Diagnosis of childhood tuberculosis (TB) is challenging. The widely used tuberculin skin test (TST) may produce -positive results because of cross-reactivity with nontuberculous mycobacteria or bacille Calmette-Guerin vaccination, resulting in unnecessary treatment. Two recently developed interferon- gamma release assays (IGRAs) show good diagnostic accuracy for active TB in adults; pediatric data are limited, particularly in areas with a low incidence of TB. We assessed the diagnostic accuracy of IGRAs for TB in children in an area with a low incidence of TB.
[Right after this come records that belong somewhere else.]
-- ==== Sys2Proof/Machine/Dispatch.lean ====
section
/-! DEFINITION. Dispatch: the decoded command selects exactly one packer body (44_dispatch.md R192). -/

namespace Sys2Proof.Machine

def exec (i : Instr) (s : State) : Host.Outcome State Fault Refusal :=
  match i with
  | .convRgb => Sys2Proof.Machine.execConvRgb s
  | .convNv12 => Sys2Proof.Machine.execConvNv12 s
  | .convYuyv => Sys2Proof.Machine.execConvYuyv s

end Sys2Proof.Machine
end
In a hospital-based study, the diagnostic accuracy of the TST and 2 IGRAs (T SPOT-TB [T-SPOT; Oxford Immunotec] and QuantiFERON-TB Gold In-Tube [QFT-IT; Cellestis]) were assessed in a cohort of 73 children (median age, 39 months); 28 children with bacteriologically confirmed TB were compared with children without TB (23 with bacteriologically confirmed nontuberculous mycobacterial lymphadenitis and 22 with other nonmycobacterial respiratory tract infections).
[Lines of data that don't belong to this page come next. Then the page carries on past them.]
-- ==== Sys2Proof/Certificates/Slice0/Obligations.lean ====
section
/-! DEFINITION. The statements for the provers. In each, H and W are the cropped dimensions of the snapshot's
geometry H0, W0 (`State.cropH`, `State.cropW`; CropKeepsTheEvenPart says what they are), and the formulas of
the spec are written out beside the model's own functions. -/

open Sys2Proof Sys2Proof.Machine

/-! ### Encoding -/

/-- The nine words of table V-DEC-CMD decode as it lists them, and the three command words are 0, 1 and 2. -/
def Obligations.CommandWordsDecodeAsTabled : Prop :=
  decodeTableWord 32 0x00000000 = some .convRgb ∧ decodeTableWord 32 0x00000001 = some .convNv12 ∧
  decodeTableWord 32 0x00000002 = some .convYuyv ∧
  decode 0x00000003 = .error .reservedFormat ∧ decode 0x00000007 = .error .reservedFormat ∧
  decode 0x00000008 = .error .reservedBits ∧ decode 0x00000009 = .error .reservedBits ∧
  decode 0x80000001 = .error .reservedBits ∧ decode 0xFFFFFFFF = .error .reservedBits

/-- R84: decoding is total, and is the same as matching the whole word. -/
def Obligations.DecodeMatchesTheWholeWord : Prop :=
  ∀ w : Word,
    (decode w = .ok .convRgb ↔ w = 0x00000000) ∧
    (decode w = .ok .convNv12 ↔ w = 0x00000001) ∧
    (decode w = .ok .convYuyv ↔ w = 0x00000002) ∧
    ((∃ e, decode w = .error e) ↔ w ≠ 0x00000000 ∧ w ≠ 0x00000001 ∧ w ≠ 0x00000002)

/-- Decoding and encoding are inverse, in both directions: a command's word decodes to it, and no other word
does. -/
def Obligations.DecodeAndEncodeAgree : Prop :=
  ∀ (i : Instr) (w : Word), decode w = .ok i ↔ w = encode i

/-- R83: a word with RSVD not 0, or with RSVD 0 and FMT in 3..7, is rejected by name, and a word decodes exactly
when its fields are well formed. -/
def Obligations.IllFormedFieldsAreRejected : Prop :=
  ∀ w : Word,
    ((cmdFields w).wellFormed = true ↔ ∃ i, decode w = .ok i) ∧
    (decode w = .error .reservedBits ↔ w.toNat / 8 ≠ 0) ∧
    (decode w = .error .reservedFormat ↔ w.toNat / 8 = 0 ∧ 3 ≤ w.toNat)

/-! ### The step and the command it runs -/

/-- RUNNING with no stall step left, a step runs the command the snapshot's word decodes to. -/
def Obligations.StepRunsTheDecodedCommand : Prop :=
  ∀ (s : State) (i : Instr), s.busy = true → s.stalls = 0 → decode s.snapCmd = .ok i → step s = exec i s

/-- A command word placed for the engine is the next thing a step runs, on the geometry WIDTH and HEIGHT hold
(the placing is the model's stand-in for an accepted CMD write, log entry 4). -/
def Obligations.PlacedCommandRunsNext : Prop :=
  ∀ (s : State) (w : Nat) (i : Instr), decodeTableWord 32 w = some i →
    step (s.withFetchWord 32 w) = exec i (s.withFetchWord 32 w) ∧
    (s.withFetchWord 32 w).snapW0.toNat = s.width.toNat % 65536 ∧
    (s.withFetchWord 32 w).snapH0.toNat = s.height.toNat % 65536 ∧
    (s.withFetchWord 32 w).src = s.src ∧ (s.withFetchWord 32 w).dst = s.dst

/-- No step ends in a fault or a refusal: an error is a status, and a model fault is a mark. -/
def Obligations.EveryStepHasANextState : Prop :=
  ∀ s : State, ∃ t, step s = .next t

/-! ### Acceptance, checks and errors -/

/-- R187: an idle CMD write whose word passes CHECK latches the word and the geometry and starts the operation,
with BUSY = 1, DONE = 0, ERR = 0. One whose word fails it also latches them, and ends as R225 says. Nothing else
changes (the latency bookkeeping in `stalls`, `raced`, `draws` and `stallPlan` is the model's own, log entry
3). -/
def Obligations.AcceptanceIsOneAtomicStep : Prop :=
  ∀ (s : State) (w : Word), s.busy = false →
    (check w { s with snapW0 := s.width.setWidth 16, snapH0 := s.height.setWidth 16 } = none →
      perform (.regWrite 0x00 4 w) s =
        { s with
          cmd := w, snapCmd := w, snapW0 := s.width.setWidth 16, snapH0 := s.height.setWidth 16
          status := 0x00000001, stalls := nextStalls s, raced := false, draws := s.draws + 1
          stallPlan := s.stallPlan.tail }) ∧
    (∀ code, check w { s with snapW0 := s.width.setWidth 16, snapH0 := s.height.setWidth 16 } = some code →
      perform (.regWrite 0x00 4 w) s =
        { s with
          cmd := w, snapCmd := w, snapW0 := s.width.setWidth 16, snapH0 := s.height.setWidth 16
          outLenLo := 0, outLenHi := 0, errInfo := w, status := statusWord false true (errBits code) })

/-- R225, R194: an error completion, in the acceptance step, leaves BUSY = 0, DONE = 1, ERR = the code, OUT_LEN
= 0 and ERR_INFO = the word; CMD and the snapshot keep what was latched; WIDTH, HEIGHT, SRC and DST are unchanged. -/
def Obligations.ErrorCompletionWritesNoOutput : Prop :=
  ∀ (s : State) (w : Word) (code : ErrCode), s.busy = false →
    check w { s with snapW0 := s.width.setWidth 16, snapH0 := s.height.setWidth 16 } = some code →
    (perform (.regWrite 0x00 4 w) s).busy = false ∧
    (perform (.regWrite 0x00 4 w) s).done = true ∧
    (perform (.regWrite 0x00 4 w) s).err.toNat =
      (match code with | .unsupportedFormat => 1 | .srcRange => 2 | .dstRange => 3) ∧
    (perform (.regWrite 0x00 4 w) s).outLen64 = 0 ∧
    (perform (.regWrite 0x00 4 w) s).errInfo = w ∧
    (perform (.regWrite 0x00 4 w) s).cmd = w ∧
    (perform (.regWrite 0x00 4 w) s).snapCmd = w ∧
    (perform (.regWrite 0x00 4 w) s).snapW0 = s.width.setWidth 16 ∧
    (perform (.regWrite 0x00 4 w) s).snapH0 = s.height.setWidth 16 ∧
    (perform (.regWrite 0x00 4 w) s).width = s.width ∧
    (perform (.regWrite 0x00 4 w) s).height = s.height ∧
    (perform (.regWrite 0x00 4 w) s).src = s.src ∧
    (perform (.regWrite 0x00 4 w) s).dst = s.dst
The specificity for TB of QFT-IT was 100% (95% confidence interval [CI], 91%-100%), and the specificity of T-SPOT was 98% (95% CI, 87%-100%), both of which were considerably higher than the specificity of TST (58%; 95% CI, 42%-73%). The specificity of the TST was 10.5% (95% CI, 1%-33%) in children with nontuberculous mycobacterial lymphadenitis and was 100% (95% CI, 83%-100%) in children with other nonmycobacterial respiratory tract infections. The sensitivity of both QFT-IT and T-SPOT was 93% (95% CI, 77%-99%), and the sensitivity of the TST was 100% (95% CI, 88%-100%). Agreement between the IGRAs was 95.6% ( kappa =0.91); 6.8% of the IGRAs showed indeterminate results.
Both IGRAs showed high diagnostic value in bacteriologically confirmed childhood TB. Their advantage in this study, when performed in addition to the TST, was the ability to distinguish -positive TST results caused by nontuberculous mycobacterial disease, thereby reducing overdiagnosis of TB and guiding clinical management.
儿童结核病的诊断具有挑战性。广泛使用的结核菌素皮肤试验(TST)可能因与非结核分枝杆菌交叉反应或卡介苗接种而产生阳性结果,导致不必要的治疗。最近开发的两种干扰素-γ释放试验(IGRAs)对成人活动性结核病显示出良好的诊断准确性;儿科数据有限,尤其是在结核病发病率低的地区。我们评估了IGRAs在结核病低发地区儿童结核病诊断中的准确性。
在一项基于医院的研究中,对73名儿童(中位年龄39个月)队列评估了TST和两种IGRAs(T SPOT-TB [T-SPOT;牛津免疫技术公司]和QuantiFERON-TB Gold In-Tube [QFT-IT;Cellestis])的诊断准确性;将28例细菌学确诊的结核病患儿与无结核病患儿(23例细菌学确诊的非结核分枝杆菌淋巴结炎患儿和22例其他非分枝杆菌呼吸道感染患儿)进行比较。
QFT-IT对结核病的特异性为100%(95%置信区间[CI],91%-100%),T-SPOT的特异性为98%(95%CI,87%-100%),两者均显著高于TST的特异性(58%;95%CI,42%-73%)。TST在非结核分枝杆菌淋巴结炎患儿中的特异性为10.5%(95%CI,1%-33%),在其他非分枝杆菌呼吸道感染患儿中的特异性为100%(95%CI,83%-100%)。QFT-IT和T-SPOT的敏感性均为93%(95%CI,77%-99%),TST的敏感性为100%(95%CI,88%-100%)。IGRAs之间的一致性为95.6%(kappa=0.91);6.8%的IGRAs结果不确定。
两种IGRAs在细菌学确诊的儿童结核病中均显示出较高的诊断价值。在本研究中,它们除TST外的优势在于能够区分由非结核分枝杆菌疾病引起的TST阳性结果,从而减少结核病的过度诊断并指导临床管理。